変異種の感染者が多く報告されている広東省広州市茘湾区では、1人の無症状感染者から19名が感染し、さらにそこから二次感染、三次感染が起こっていることが当局の調べで分かっています。

インド型変異種に感染した感染者の中には、すでに一回目のワクチン接種を終えた者が4名含まれていることも分かっており、中国国内では国産ワクチンがインド型変異種に対し、効果がないのではないかという声も高まっています。こうした指摘について、広州医科大学附属第八病院の専門家は、「4名いずれの感染者も1回目のワクチンを打っているが、2回目を打っていなかった。しかし、1回目のワクチン接種を行っていたため重症化することはなかった」と、ワクチン接種の効果についてメディアの取材に答えています。
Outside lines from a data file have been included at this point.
theorem Laws.RoundTrip.andR (w : SRWord) : Laws.RoundTrip.Statement (.andR w) := by
  rintro _ ⟨⟩ -
  exact ⟨congrArg (fun x => some (Instr.andR x)) (SRWord.ofNat_toNat _ w), SRWord.toNat_top _ w, rfl⟩

theorem Laws.RoundTrip.orR (w : SRWord) : Laws.RoundTrip.Statement (.orR w) := by
  rintro _ ⟨⟩ -
  exact ⟨congrArg (fun x => some (Instr.orR x)) (SRWord.ofNat_toNat _ w), SRWord.toNat_top _ w, rfl⟩

theorem Laws.RoundTrip.xorR (w : SRWord) : Laws.RoundTrip.Statement (.xorR w) := by
  rintro _ ⟨⟩ -
  exact ⟨congrArg (fun x => some (Instr.xorR x)) (SRWord.ofNat_toNat _ w), SRWord.toNat_top _ w, rfl⟩

theorem Laws.RoundTrip.andn (w : SRWord) : Laws.RoundTrip.Statement (.andn w) := by
  rintro _ ⟨⟩ -
  exact ⟨congrArg (fun x => some (Instr.andn x)) (SRWord.ofNat_toNat _ w), SRWord.toNat_top _ w, rfl⟩

theorem Laws.RoundTrip.shl (w : SRWord) : Laws.RoundTrip.Statement (.shl w) := by
  rintro _ ⟨⟩ -
  exact ⟨congrArg (fun x => some (Instr.shl x)) (SRWord.ofNat_toNat _ w), SRWord.toNat_top _ w, rfl⟩

theorem Laws.RoundTrip.shr (w : SRWord) : Laws.RoundTrip.Statement (.shr w) := by
  rintro _ ⟨⟩ -
  exact ⟨congrArg (fun x => some (Instr.shr x)) (SRWord.ofNat_toNat _ w), SRWord.toNat_top _ w, rfl⟩

theorem Laws.RoundTrip.sra (w : SRWord) : Laws.RoundTrip.Statement (.sra w) := by
  rintro _ ⟨⟩ -
  exact ⟨congrArg (fun x => some (Instr.sra x)) (SRWord.ofNat_toNat _ w), SRWord.toNat_top _ w, rfl⟩

theorem Laws.RoundTrip.min (w : SRWord) : Laws.RoundTrip.Statement (.min w) := by
  rintro _ ⟨⟩ -
  exact ⟨congrArg (fun x => some (Instr.min x)) (SRWord.ofNat_toNat _ w), SRWord.toNat_top _ w, rfl⟩

theorem Laws.RoundTrip.max (w : SRWord) : Laws.RoundTrip.Statement (.max w) := by
  rintro _ ⟨⟩ -
  exact ⟨congrArg (fun x => some (Instr.max x)) (SRWord.ofNat_toNat _ w), SRWord.toNat_top _ w, rfl⟩

theorem Laws.RoundTrip.minu (w : SRWord) : Laws.RoundTrip.Statement (.minu w) := by
  rintro _ ⟨⟩ -
  exact ⟨congrArg (fun x => some (Instr.minu x)) (SRWord.ofNat_toNat _ w), SRWord.toNat_top _ w, rfl⟩

theorem Laws.RoundTrip.maxu (w : SRWord) : Laws.RoundTrip.Statement (.maxu w) := by
  rintro _ ⟨⟩ -
  exact ⟨congrArg (fun x => some (Instr.maxu x)) (SRWord.ofNat_toNat _ w), SRWord.toNat_top _ w, rfl⟩

theorem Laws.RoundTrip.slt (w : SRWord) : Laws.RoundTrip.Statement (.slt w) := by
  rintro _ ⟨⟩ -
  exact ⟨congrArg (fun x => some (Instr.slt x)) (SRWord.ofNat_toNat _ w), SRWord.toNat_top _ w, rfl⟩

theorem Laws.RoundTrip.sltu (w : SRWord) : Laws.RoundTrip.Statement (.sltu w) := by
  rintro _ ⟨⟩ -
  exact ⟨congrArg (fun x => some (Instr.sltu x)) (SRWord.ofNat_toNat _ w), SRWord.toNat_top _ w, rfl⟩

theorem Laws.RoundTrip.seq (w : SRWord) : Laws.RoundTrip.Statement (.seq w) := by
  rintro _ ⟨⟩ -
  exact ⟨congrArg (fun x => some (Instr.seq x)) (SRWord.ofNat_toNat _ w), SRWord.toNat_top _ w, rfl⟩

theorem Laws.RoundTrip.sne (w : SRWord) : Laws.RoundTrip.Statement (.sne w) := by
  rintro _ ⟨⟩ -
  exact ⟨congrArg (fun x => some (Instr.sne x)) (SRWord.ofNat_toNat _ w), SRWord.toNat_top _ w, rfl⟩

theorem Laws.RoundTrip.selz (w : SRWord) : Laws.RoundTrip.Statement (.selz w) := by
  rintro _ ⟨⟩ -
  exact ⟨congrArg (fun x => some (Instr.selz x)) (SRWord.ofNat_toNat _ w), SRWord.toNat_top _ w, rfl⟩

theorem Laws.RoundTrip.clz (w : SRWord) : Laws.RoundTrip.Statement (.clz w) := by
  rintro _ ⟨⟩ -
  exact ⟨congrArg (fun x => some (Instr.clz x)) (SRWord.ofNat_toNat _ w), SRWord.toNat_top _ w, rfl⟩

theorem Laws.RoundTrip.ctz (w : SRWord) : Laws.RoundTrip.Statement (.ctz w) := by
  rintro _ ⟨⟩ -
  exact ⟨congrArg (fun x => some (Instr.ctz x)) (SRWord.ofNat_toNat _ w), SRWord.toNat_top _ w, rfl⟩

theorem Laws.RoundTrip.popc (w : SRWord) : Laws.RoundTrip.Statement (.popc w) := by
  rintro _ ⟨⟩ -
  exact ⟨congrArg (fun x => some (Instr.popc x)) (SRWord.ofNat_toNat _ w), SRWord.toNat_top _ w, rfl⟩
中国メディアは当局の情報として、「中国産ワクチンがインド型変異種に対し、免疫効果は期待できないが、重症化を防ぐことは可能でワクチン接種後にインド型変異種に感染したいずれの感染者も軽症で済んでいる」と報じています。

一方で、米製薬大手・ファイザー社の新型コロナウイルスワクチンの場合、インド型変異種にも免疫効果が確認されていることから今後、中国では変異種にも対応した新たなワクチン開発に迫られることになるでしょう。変異種を巡るワクチンの開発競争はすでに始まっているのです。